Here's how we might do this for phylogeny tree and data vector x:

> # first estimate alpha under the OU model
> fit<-fitContinuous(tree,x,model="OU")$Trait1
Fitting OU model:
> ou<-vector(); N<-length(tree$tip); M<-tree$Nnode
> # transform the tree by alpha
> outree<-ouTree(tree,fit$alpha)
> # compute the PIC "root" state for each internal node
> for(i in 1:M+N){
   ou[i-N]<-ace(x,multi2di(root(outree,node=i)),
      method="pic")$ace[1]
   names(ou)[i-N]<-i
 }


Simple as that. This will give the same estimates as ace(...,method="ML") (or, for that matter, phytools::anc.ML) for conditions in which the likelihood can be maximized by R.

Note that for some reason that is not completely clear to me root(...,resolve.root=TRUE) and multi2di(root(...)) don't yield the same tree & branch lengths - the latter being what we need in this case.

1 comment:

  1. Hi Liam,

    thanks for this post!

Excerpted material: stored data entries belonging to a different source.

-- ==== Sys2Proof/Laws/Reference.lean ====
section
/-! SUPPORT. The reference functions of Safety.lean: their equations, and what they depend on. -/

namespace Sys2Proof

/-- One byte of a reference row, from the row itself and the row above (R122). -/
theorem refRow_eq (w : PaethWiden) (ft : Byte) (enc prev : Nat → Nat → Byte) (x k : Nat) :
    refRow w ft enc prev x k =
      enc x k + predictor w ft (if x > 0 then refRow w ft enc prev (x - 1) k else 0) (prev x k)
        (if x > 0 then prev (x - 1) k else 0) := by
  cases x <;> simp [refRow]

/-- One byte of the reference raster, from its neighbours there (R107, R108, R122). -/
theorem refRaster_eq (w : PaethWiden) (g : Geometry) (inp : InputBytes) (y x k : Nat) :
    refRaster w g inp y x k =
      encodedByte g inp y x k + predictor w (filterByte g inp y)
        (if x > 0 then refRaster w g inp y (x - 1) k else 0)
        (if y > 0 then refRaster w g inp (y - 1) x k else 0)
        (if x > 0 ∧ y > 0 then refRaster w g inp (y - 1) (x - 1) k else 0) := by
  cases y <;> rw [refRaster, refRow_eq] <;> simp

/-- No row below the last one. -/
theorem refRowsDownTo_height (p : Params) (g : Geometry) (ras : Nat → Nat → Nat → Byte) :
    refRowsDownTo p g ras g.height = [] := by
  simp [refRowsDownTo]

/-- The next row out is the one above (R144). -/
theorem refRowsDownTo_pred (p : Params) (g : Geometry) (ras : Nat → Nat → Nat → Byte) {y : Nat} (h0 : 0 < y)
    (h : y ≤ g.height) :
    refRowsDownTo p g ras (y - 1) = refRowsDownTo p g ras y ++ refOutRow p g ras (y - 1) := by
  obtain ⟨y, rfl⟩ : ∃ n, y = n + 1 := ⟨y - 1, by omega⟩
  have : g.height - y = g.height - (y + 1) + 1 := by omega
  simp [refRowsDownTo, this, List.range'_succ]

@[simp] theorem refPixels_zero (ras : Nat → Nat → Nat → Byte) (y : Nat) : refPixels ras y 0 = [] := rfl

theorem refPixels_succ (ras : Nat → Nat → Nat → Byte) (y n : Nat) :
    refPixels ras y (n + 1) = refPixels ras y n ++ [ras y n 2, ras y n 1, ras y n 0] := by
  simp [refPixels, List.range_succ]

namespace Machine

theorem inputBytes_congr {s t : State} (h1 : t.input = s.input) (h2 : t.epoch = s.epoch) :
    t.inputBytes = s.inputBytes := by
  funext a
  simp [State.inputBytes, State.readByte, h1, h2]

theorem refByte_congr {s t : State} (hp : t.params = s.params) (hg : t.geometry = s.geometry)
    (hi : t.inputBytes = s.inputBytes) : t.refByte = s.refByte := by
  simp [State.refByte, hp, hg, hi]

/-- The output bytes of a pixel of RASTER (R145). -/
theorem bgr_readPixel (s : State) (y x : Nat) :
    bgr (s.readPixel y x) = [s.rasterByte y x 2, s.rasterByte y x 1, s.rasterByte y x 0] := by
  have h : 2 < s.geometry.bpp := by rcases s.geometry.bpp_cases with h | h <;> omega
  simp only [bgr, blue, green, red, lane_readPixel h, lane_readPixel (show 1 < s.geometry.bpp by omega),
    lane_readPixel (show 0 < s.geometry.bpp by omega)]

end Machine

end Sys2Proof
end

My comment is probably a bit late, but I wonder: how (and why!) does ouTree work at all?

    I understand that it is transforming branch lengths so that the ML estimate for standard BM will return ancestors under the OU model - but how is that possible?

    I can imaging that for a character that grows, say, quadratically or exponentially over time, you modify branches by lengthening them appropriately, and I can somehow imagine it for Pagels lambda etc., but I don't get it for OU.

    I looked into the code and it does something like scale each branch exponentially according to its length and height in the tree and according to alpha. But I wonder: there is no theta involved in that formula.

    I know that the tip values under OU are distributed according to a normal distribution, so in that sense it is similar to a BM model. But while the mean of that Normal under a BM is simply the value of the root, the mean of the Normal under an OU model is dependent on theta.

    So I wonder - how can scaling the branches and using ML inference be enough to infer ancestral states under OU - since (I believe) this scaling can only influence the variation, but not the mean? Is there a manuscript somewhere that explains the math behind this?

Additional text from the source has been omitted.